The Evolution of Pneumatic Foramina in Pterosaur Vertebrae.

Pterosaurs possess skeletal pneumatization, which can be assessed externally through the observation of pneumatic foramina. These foramina vary in position, shape, and number among taxa. Here we propose new characters referring to the position and number of pneumatic foramina present in cervical and dorsal vertebrae of pterosaurs. A cladistic analysis was performed after first-hand study of material in collections and using data from the literature in order to test these new characters for homology, and they were subsequently mapped in a strict consensus tree. The analysis resulted in nine equally parsimonious trees with 215 steps each. The strict consensus tree obtained does not present significant differences in relation to trees obtained in previous studies.
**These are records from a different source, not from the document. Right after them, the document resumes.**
-- ==== Sys2Proof/Machine/PortCommands.lean ====
section
/-! DEFINITION. The meanings of the window, alert and counter requests, and of the bytes and errors on a station line (chapter 10). -/

namespace Sys2Proof.Machine

/-- POINT (R184). -/
def execPoint (p : Port) (selector : Byte) (parameter : Word) (s : State) : Host.Outcome State Fault Refusal :=
  whileRunning s (request p 1 (requestPoint p selector parameter))

/-- READ (R185). -/
def execRead (p : Port) (s : State) : Host.Outcome State Fault Refusal :=
  whileRunning s (request p 2 (requestRead p))

/-- WRITE (R187). -/
def execWrite (p : Port) (value : Word) (s : State) : Host.Outcome State Fault Refusal :=
  whileRunning s (request p 3 (requestWrite p value))

/-- READ_ALERTS (R188). -/
def execReadAlerts (p : Port) (s : State) : Host.Outcome State Fault Refusal :=
  whileRunning s (request p 23 (requestReadAlerts p))

/-- SET_ALERT_MASK (R189). -/
def execSetAlertMask (p : Port) (items : Word) (s : State) : Host.Outcome State Fault Refusal :=
  whileRunning s (request p 24 (requestSetAlertMask p items))

/-- SELECT_COUNTER (R190). -/
def execSelectCounter (p : Port) (cls : Word) (s : State) : Host.Outcome State Fault Refusal :=
  whileRunning s (request p 25 (requestSelectCounter p cls))

/-- READ_COUNTER (R190). -/
def execReadCounter (p : Port) (s : State) : Host.Outcome State Fault Refusal :=
  whileRunning s (request p 26 (requestReadCounter p))

/-- IDENTIFY (R192). -/
def execIdentify (p : Port) (s : State) : Host.Outcome State Fault Refusal :=
  whileRunning s (request p 28 requestIdentify)

/-- FRAME_CHECK (R179): a completed frame whose five bytes do not sum to 0. -/
def execFrameCheck (p : Port) (f : Frame) (s : State) : Host.Outcome State Fault Refusal :=
  whileRunning s (onlyIf (f.sum != 0) (onFrame p (answerBadCheck p f.code)))

/-- UNKNOWN_REQUEST (R179, R196): a completed frame whose code names no request. -/
def execUnknownRequest (p : Port) (code : Byte) (s : State) : Host.Outcome State Fault Refusal :=
  whileRunning s (onlyIf (!isRequestCode code) (onFrame p (answerUnknown p code)))

/-- FRAMING_ERROR (R177); a bad byte while ANSWERING is an overrun (R178). -/
def execFramingError (p : Port) (s : State) : Host.Outcome State Fault Refusal :=
  whileRunning s (takeBadByte p)

/-- TIMEOUT (R177). -/
def execTimeout (p : Port) (s : State) : Host.Outcome State Fault Refusal :=
  whileRunning s (onlyIf (timeoutDue s p) (takeTimeout p))

/-- DISCARDING_QUIET_END (R177). -/
def execDiscardingQuietEnd (p : Port) (s : State) : Host.Outcome State Fault Refusal :=
  whileRunning s (onlyIf (quietDue s p) (setReceive p .waiting))

/-- OVERRUN (R178). -/
def execOverrun (p : Port) (s : State) : Host.Outcome State Fault Refusal :=
  whileRunning s (onlyIf (answering s p) (takeOverrun p))

/-- RESPONSE_SENT (R176, R178). -/
def execResponseSent (p : Port) (s : State) : Host.Outcome State Fault Refusal :=
  whileRunning s (responseSent p)

/-- BYTE_RECEIVED (R176 to R179). -/
def execByteReceived (p : Port) (b : Byte) (s : State) : Host.Outcome State Fault Refusal :=
  whileRunning s (takeByte p b)

end Sys2Proof.Machine
end

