-- ==== Sys2Proof/Certificates/Slice0/Obligations.lean ====
section
/-! DEFINITION. The statements for the provers. `Ready s p` says that the part runs and port `p` waits; `portsAnswered`,
`portsRefused` and `portsPosted` say what a request or an event leaves at the ports; `settle` lets outputs, lamps and watches
follow the rest of the state (Sys2Proof/Safety.lean, Sys2Proof/Machine/Outputs.lean). -/

open Sys2Proof Sys2Proof.Machine Sys2Proof.Safety

/-! ### Steps and time -/

/-- Each step takes the command at the front of the queue and carries it out with the rest of the queue left waiting. -/
def Obligations.StepTakesFrontCommand : Prop :=
  ∀ (c : Instr) (rest : List Instr) (s : State),
    s.pending = c :: rest → step s = exec c { s with pending := rest }

/-- Every command is carried out in every state, and leaves the queue of waiting commands as it is; with none waiting a step
of time is carried out (log entry 1). -/
def Obligations.EveryCommandCompletes : Prop :=
  (∀ (c : Instr) (s : State), ∃ t, exec c s = .next t ∧ t.pending = s.pending) ∧
  (∀ s : State, s.pending = [] → ∃ t, step s = .next t)

/-- With no command waiting the part's own time advances by 125 ns: 80 such steps make a tick of 10 µs, 100 ticks a
millisecond of station time, and the race clock takes each tick while it runs, up to its cap (R42, R43). Each step counts in
the PWM period and in the time for which a drive or brake has been off; each millisecond counts in the drive-on run and a
started retry watch of a lane that is FULL or CAPPED, and off the progress of a serving stop-go of a lane that is not HELD
(R134, R147, R148, R154, R155). The 125 ns step on an empty queue, and that the last millisecond of a stop-go is
STOP_GO_END's, are the model's choices (log entries 1, 3 and 23). -/
def Obligations.IdleStepCountsTime : Prop :=
  ∀ s : State, s.pending = [] → s.pins.reset = false →
    let tickDone := 80 ≤ s.clock.tickSteps + 1
    let msDone := tickDone ∧ 100 ≤ s.clock.msTicks + 1
    ∃ t, step s = .next t ∧
      (¬ tickDone →
        t.clock.tickSteps = s.clock.tickSteps + 1 ∧ t.clock.msTicks = s.clock.msTicks ∧
        t.clock.stationTime = s.clock.stationTime ∧ t.heat = s.heat) ∧
      (tickDone →
        t.clock.tickSteps = 0 ∧
        t.heat = { s.heat with
          raceClock :=
            if s.heat.phase = .green ∨ s.heat.phase = .finishing ∨ s.heat.phase = .settling ∨
                ((s.heat.phase = .hold ∨ s.heat.phase = .resuming) ∧ s.staging.clockUnderCall = .run)
            then min 3960000000 (s.heat.raceClock + 1)
            else s.heat.raceClock }) ∧
      (tickDone → ¬ msDone →
        t.clock.msTicks = s.clock.msTicks + 1 ∧ t.clock.stationTime = s.clock.stationTime) ∧
      (msDone → t.clock.msTicks = 0 ∧ t.clock.stationTime = s.clock.stationTime + 1) ∧
      t.clock.pwmElapsed = s.clock.pwmElapsed + 1 ∧ t.clock.pwmLeft = s.clock.pwmLeft - 1 ∧
      (∀ l : Lane,
        let x := s.power.get l
        let y := t.power.get l
        let counts := msDone ∧ (powerState s l = .full ∨ powerState s l = .capped)
        y = { x with
          driveOff := if x.drive then 0 else min 504 (x.driveOff + 1)
          brakeOff := if x.brake then 0 else min 504 (x.brakeOff + 1)
          driveOnRun := if counts then min 5000 (x.driveOnRun + 1) else x.driveOnRun
          retryWatch := if counts ∧ x.watchStarted = true then x.retryWatch.map (· - 1) else x.retryWatch
          overcurrentRun := y.overcurrentRun }) ∧
      (∀ k, (∀ (l : Lane) (q : Nat), (s.channels.get l).stop.serving = some q → slotOf s.book q ≠ some k) →
        t.entry k = s.entry k) ∧
      (NumbersDiffer s → ChannelsAgree s →
        ∀ (l : Lane) (q : Nat), (s.channels.get l).stop.serving = some q →
          ∀ k, slotOf s.book q = some k → ∀ n, (s.entry k).progress = some n →
            (msDone → powerState s l ≠ .held → 2 ≤ n → t.entry k = { s.entry k with progress := some (n - 1) }) ∧
            (¬ msDone ∨ powerState s l = .held ∨ n ≤ 1 → t.entry k = s.entry k)) ∧
      t.book = { s.book with slots := t.book.slots } ∧ t.book.slots.length = s.book.slots.length ∧
      t.staging = s.staging ∧ t.lanes = s.lanes ∧ t.order = s.order ∧ t.contexts = s.contexts ∧ t.queue = s.queue ∧
      t.channels = s.channels ∧ t.deslots = s.deslots ∧ t.lamps = s.lamps ∧ t.exceptions = s.exceptions ∧
      t.ports = s.ports ∧ t.pins = s.pins ∧ t.straps = s.straps ∧ t.pendingReset = s.pendingReset

/-- At a sample instant, the end of each tick, every detector input, every overcurrent input of a lane whose drive is on, and
the supply-low input are sampled. The first sample after a reset sets a filtered level; later a sample that finds the
filtered level ends the run, one that differs counts on, and the first of a run notes race clock and station time. A run of 4
samples, or of 1 with the detector filter off, puts FILTERED_LEVEL_CHANGE with those times into the queue; 4 asserted
overcurrent samples OVERCURRENT_TRIP, a deasserted one OVERCURRENT_FILTERED_LEVEL_DEASSERTED where the level is asserted; 100
samples of the supply input its edge or its recovery (R1, R2, R4, R151, R159). Between sample instants nothing is sampled.
That these changes are commands which join the queue is the model's choice (log entries 1, 2 and 5). -/
def Obligations.InputsAreSampled : Prop :=
  (∀ s : State, s.pending = [] → s.pins.reset = false → 80 ≤ s.clock.tickSteps + 1 →
    let run := if s.staging.detectorFilter then 4 else 1
    let low := s.supply.low
    ∃ t, step s = .next t ∧ t.clock.sampled = true ∧
      (∀ (l : Lane) (k : DetKind),
        let d := s.detector l k
        let e := t.detector l k
        let level := match k with | .line => s.pins.line.get l | .sector => s.pins.sector.get l
        (s.clock.sampled = false →
          e = { d with broken := level, runCount := 0, brokenStart := if level then some t.now else none }) ∧
        (s.clock.sampled = true → level = d.broken → e = { d with runCount := 0 }) ∧
        (s.clock.sampled = true → level ≠ d.broken → d.runCount = 0 →
          e = { d with runCount := 1, runRaceClock := t.heat.raceClock, runStationTime := t.now }) ∧
        (s.clock.sampled = true → level ≠ d.broken → d.runCount ≠ 0 → e = { d with runCount := d.runCount + 1 }) ∧
        (run ≤ e.runCount →
          Instr.filteredLevelChange l k (!e.broken) e.runRaceClock e.runStationTime ∈ t.pending) ∧
        (∀ (b : Bool) (c : Nat) (at' : StationTime), Instr.filteredLevelChange l k b c at' ∈ t.pending →
          run ≤ e.runCount ∧ b = (!e.broken) ∧ c = e.runRaceClock ∧ at' = e.runStationTime)) ∧
      (∀ l : Lane,
        let x := s.power.get l
        let y := t.power.get l
        let high := s.pins.overcurrent.get l
        (x.drive = false → y.overcurrentRun = x.overcurrentRun) ∧
        (x.drive = true → high = true → y.overcurrentRun = x.overcurrentRun + 1) ∧
        (x.drive = true → high = false → x.overcurrent = false → y.overcurrentRun = 0) ∧
        (Instr.overcurrentTrip l ∈ t.pending ↔ x.drive = true ∧ high = true ∧ 4 ≤ y.overcurrentRun) ∧
        (Instr.overcurrentFilteredLevelDeasserted l ∈ t.pending ↔
          x.drive = true ∧ high = false ∧ x.overcurrent = true)) ∧
      (s.clock.sampled = false → t.supply = ⟨s.pins.supplyLow, 0⟩) ∧
      (s.clock.sampled = true → s.pins.supplyLow = low → t.supply = ⟨low, 0⟩) ∧
      (s.clock.sampled = true → s.pins.supplyLow ≠ low → t.supply = ⟨low, s.supply.runCount + 1⟩) ∧
      (Instr.supplyLowEdge ∈ t.pending ↔ 100 ≤ t.supply.runCount ∧ t.supply.low = false) ∧
      (Instr.supplyLowRecovery ∈ t.pending ↔ 100 ≤ t.supply.runCount ∧ t.supply.low = true)) ∧
  (∀ s : State, s.pending = [] → s.pins.reset = false → s.clock.tickSteps + 1 < 80 →
    ∃ t, step s = .next t ∧ t.detectors = s.detectors ∧ t.supply = s.supply ∧ t.clock.sampled = s.clock.sampled ∧
      (∀ l : Lane, (t.power.get l).overcurrentRun = (s.power.get l).overcurrentRun ∧
        Instr.overcurrentTrip l ∉ t.pending ∧ Instr.overcurrentFilteredLevelDeasserted l ∉ t.pending ∧
        ∀ (k : DetKind) (b : Bool) (c : Nat) (at' : StationTime), Instr.filteredLevelChange l k b c at' ∉ t.pending) ∧
      Instr.supplyLowEdge ∉ t.pending ∧ Instr.supplyLowRecovery ∉ t.pending)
The mapping performed identified that most pneumatic foramina evolved independently in several lineages, and only two of the eight added characters appeared once in the evolution of pterosaurs. In general, pneumatic foramina were more common in the Dsungaripteroidea, however, the flattened preservation of non-pterodactyloids and in the Archaeopterodactyloidea often precludes their visualization, and therefore the presence of vertebral pneumatization may be broaden with the discovery of new, better preserved specimens.